▸ **TASK DETAILS**:
Look through the records below for the line with "(((s.removeHead e.addressee).countSpansLost 1).lp.enqueue" and the line with "have hexec : ∀", then return those lines and all lines between, exactly.

(Stored data entries)
/-- A frame that a station read back as it sent it is its own. -/
theorem endFrame_of_own (k : FrameKind) (a : Attempt) (take spoil : Bool) (s : State) (hview : s.lc.view = .inFrame)
    (hflight : s.lc.flight = some a) (hkind : a.frame.kind = k.code) :
    s.endFrame k ⟨a.frame, take, spoil⟩ = (s.setLc s.lc.afterFrame).ownFrame a ⟨a.frame, take, spoil⟩ := by
  have hrole : roleIn s.lc.flight k a.frame = .transmitter a := by
    simp only [roleIn, hflight, firstDifference_self]
    exact if_pos ⟨hkind, trivial⟩
  rw [State.endFrame, if_pos hview]
  simp only [hrole]

/-- The own attempt is settled at the end of its event. -/
theorem exec_ownFrame {dt : Nat} {s u : State} {a : Attempt} {k : FrameKind} (take spoil : Bool) (h : s.Sending a)
    (hkind : a.frame.kind = k.code) (hu : u = { s with now := s.now + dt, lc := s.lc.afterFrame }) :
    exec (frameCommand dt ⟨a.frame, take, spoil⟩ k) s = .next (closeEvent (u.ownFrame a ⟨a.frame, take, spoil⟩)) := by
  obtain ⟨hq, hview, hflight⟩ := h
  rw [exec_frameCommand dt _ k s hq, endFrame_of_own k a take spoil (s.advance dt) hview hflight hkind, hu]
  rfl

/-! ## An outbound attempt (R161 to R164) -/

theorem ownFrame_of_outbound (u : State) (a : Attempt) (e : OutEntry) (f : FrameEnd) (h : a.item = .outbound e) :
    u.ownFrame a f = (if verdictOf f = .spoiled then u.countSpoil else u).ownEntry e (verdictOf f) := by
  rw [State.ownFrame, h]

theorem removeHead_eq (s : State) (x : Station) :
    s.removeHead x = s.setLc { s.lc with
      outbound := s.lc.outbound.eraseP (fun q => q.addressee = x),
      addressees := s.lc.addressees.set x.val { attempts := 0, expiry := none } x.isLt } := rfl

theorem heldOff_of_few (r : Retry) (now : Nat) (h : r.attempts + 1 < 24) :
    r.heldOff now = { attempts := r.attempts + 1, expiry := some (now + holdoff (r.attempts + 1)) } := by
  have hmin : min Config.byteMax (r.attempts + 1) = r.attempts + 1 := Nat.min_eq_right (le_of_lt (lt_trans h (by decide)))
  rw [Retry.heldOff, hmin]

/-- A spoiled or unheard attempt, by the retry limit. -/
theorem ownEntry_of_spoiled (s : State) (e : OutEntry) (n : Nat) (hn : n = (s.lc.addressees[e.addressee.val]).attempts + 1)
    (h : n < 24) : s.ownEntry e .spoiled = s.setAddressee e.addressee { s.lc.addressees[e.addressee.val] with attempts := n } := by
  subst hn
  exact if_neg (Nat.not_le.mpr h)

theorem ownEntry_of_unheard (s : State) (e : OutEntry) (n : Nat) (hn : n = (s.lc.addressees[e.addressee.val]).attempts + 1)
    (h : n < 24) :
    s.ownEntry e .unheard = s.setAddressee e.addressee { attempts := n, expiry := some (s.now + holdoff n) } := by
  subst hn
  exact (if_neg (Nat.not_le.mpr h)).trans (congrArg _ (heldOff_of_few _ _ h))

theorem ownEntry_of_limit (s : State) (e : OutEntry) (v : Verdict) (hv : v ≠ .delivered)
    (h : 24 ≤ (s.lc.addressees[e.addressee.val]).attempts + 1) : s.ownEntry e v = s.giveUp e := by
  cases v with
  | delivered => exact absurd rfl hv
  | spoiled | unheard => exact if_pos h

/-- The end of an event that gave an entry up. -/
theorem closeEvent_giveUp (s : State) (e : OutEntry) (h : s.Unraised) :
    closeEvent (s.giveUp e) = (((s.removeHead e.addressee).countSpansLost 1).setLp
      (((s.removeHead e.addressee).countSpansLost 1).lp.enqueue (EventRecord.spanLost e.addressee e.epoch false))).setFree
        (s.free + 1) :=
  closeEvent_raise ((s.removeHead e.addressee).countSpansLost 1) _ h

/-- Settles O49: by the verdict and the retry limit. -/
theorem outboundAttemptLeavesRetriesOrIsLost : Obligations.OutboundAttemptLeavesRetriesOrIsLost := by
  intro dt s u a e c hsending hitem hc hu n gone again later hn hagain hlater hgone
  have hunraised : u.Unraised := hu ▸ unraised_of_quiet s hsending.1
  have haddr : u.lc.addressees = s.lc.addressees := hu ▸ rfl
  have hout : u.lc.outbound = s.lc.outbound := hu ▸ rfl
  have hnow : u.now = s.now + dt := hu ▸ rfl
  have hexec : ∀ take spoil : Bool, exec (c ⟨a.frame, take, spoil⟩) s = .next (closeEvent
      ((if verdictOf ⟨a.frame, take, spoil⟩ = .spoiled then u.countSpoil else u).ownEntry e (verdictOf ⟨a.frame, take, spoil⟩))) := by
    intro take spoil
    rw [← ownFrame_of_outbound u a e _ hitem]
    rcases hc with ⟨rfl, hkind⟩ | ⟨rfl, hkind⟩
    · exact exec_ownFrame (k := .span) take spoil hsending hkind hu
    · exact exec_ownFrame (k := .fill) take spoil hsending hkind hu
  have hspoiled : ∀ take : Bool, exec (c ⟨a.frame, take, true⟩) s = .next (closeEvent (u.countSpoil.ownEntry e .spoiled)) :=
    fun take => hexec take true
  have hunheard : exec (c ⟨a.frame, false, false⟩) s = .next (closeEvent (u.ownEntry e .unheard)) := hexec false false
  have hremoved : ∀ t : State, t.lc = u.lc → t.removeHead e.addressee = t.setLc gone := by
    intro t ht
    rw [removeHead_eq, ht, hgone, hout, haddr]
  rw [← haddr] at hn hagain
  rw [← hnow] at hlater
  refine ⟨?delivered, fun hfew => ⟨fun take => ?spoiled, ?unheard⟩, fun hmany => ⟨fun take => ?spoiledLast, ?unheardLast⟩⟩
  case delivered =>
    refine (hexec true false).trans (congrArg Host.Outcome.next ?_)
    have hbody : u.ownEntry e .delivered = u.setLc gone := hremoved u rfl
    exact (congrArg closeEvent hbody).trans (closeEvent_of_unraised _ hunraised)
  case spoiled =>
    have hbody := ownEntry_of_spoiled u.countSpoil e n hn hfew
    have hset : (u.countSpoil.setAddressee e.addressee again).Unraised := hunraised
    rw [hspoiled take, hbody, show ({ u.countSpoil.lc.addressees[e.addressee.val] with attempts := n } : Retry) = again from
      hagain.symm, closeEvent_of_unraised _ hset, ← haddr]
    rfl
  case unheard =>
    have hbody := ownEntry_of_unheard u e n hn hfew
    have hset : (u.setAddressee e.addressee later).Unraised := hunraised
    rw [hunheard, hbody, ← hlater, closeEvent_of_unraised _ hset, ← haddr]
    rfl
  case spoiledLast =>
    rw [hspoiled take, ownEntry_of_limit u.countSpoil e .spoiled (by decide) (hn ▸ hmany), closeEvent_giveUp u.countSpoil e hunraised,
      hremoved u.countSpoil rfl]
    rfl
  case unheardLast =>
    rw [hunheard, ownEntry_of_limit u e .unheard (by decide) (hn ▸ hmany), closeEvent_giveUp _ _ hunraised, hremoved _ rfl]
    rfl

end Sys2Proof.Machine

/-! PROOFS. The Wall Link (chapters 2 and 3): the outcomes of own control attempts. -/

namespace Sys2Proof.Machine

/-! ## A control slot held off (R32, R33) -/

/-- The item of a control slot. -/
def slotItem : ControlSlot → Item
  | .drop => .drop
  | .leave => .leave
  | .join => .join
  | .ready => .ready

/-- The kind of the frames of a control slot. -/
def slotKind : ControlSlot → FrameKind
  | .drop => .drop
  | .leave => .leave
  | .join => .join
  | .ready => .ready

theorem holdSlot_of_some (s : State) (slot : ControlSlot) (r : Retry) (h : s.lc.slots.retry slot = some r) :
    s.holdSlot slot = s.setSlots (s.lc.slots.setRetry slot (r.heldOff s.now)) := by
  rw [State.holdSlot, h]

theorem State.Unraised.holdSlot {s : State} (h : s.Unraised) (slot : ControlSlot) : (s.holdSlot slot).Unraised := by
  unfold State.holdSlot
  split <;> exact h

theorem State.Unraised.emptySlot {s : State} (h : s.Unraised) (slot : ControlSlot) : (s.emptySlot slot).Unraised := by
  cases slot <;> exact h

/-- The attempt count of a slot held off. -/
theorem attempts_holdSlot (s : State) (slot : ControlSlot) (r : Retry) (h : s.lc.slots.retry slot = some r) :
    (s.holdSlot slot).attempts slot = min 255 (r.attempts + 1) := by
  have hretry := retry_setRetry s.lc.slots slot r (r.heldOff s.now) h
  rw [holdSlot_of_some s slot r h, State.attempts]
  exact (congrArg (fun o : Option Retry => o.elim 0 Retry.attempts) hretry)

▸ **EXERCISE RESULT**:
      (((s.removeHead e.addressee).countSpansLost 1).lp.enqueue (EventRecord.spanLost e.addressee e.epoch false))).setFree
        (s.free + 1) :=
  closeEvent_raise ((s.removeHead e.addressee).countSpansLost 1) _ h

/-- Settles O49: by the verdict and the retry limit. -/
theorem outboundAttemptLeavesRetriesOrIsLost : Obligations.OutboundAttemptLeavesRetriesOrIsLost := by
  intro dt s u a e c hsending hitem hc hu n gone again later hn hagain hlater hgone
  have hunraised : u.Unraised := hu ▸ unraised_of_quiet s hsending.1
  have haddr : u.lc.addressees = s.lc.addressees := hu ▸ rfl
  have hout : u.lc.outbound = s.lc.outbound := hu ▸ rfl
  have hnow : u.now = s.now + dt := hu ▸ rfl
  have hexec : ∀ take spoil : Bool, exec (c ⟨a.frame, take, spoil⟩) s = .next (closeEvent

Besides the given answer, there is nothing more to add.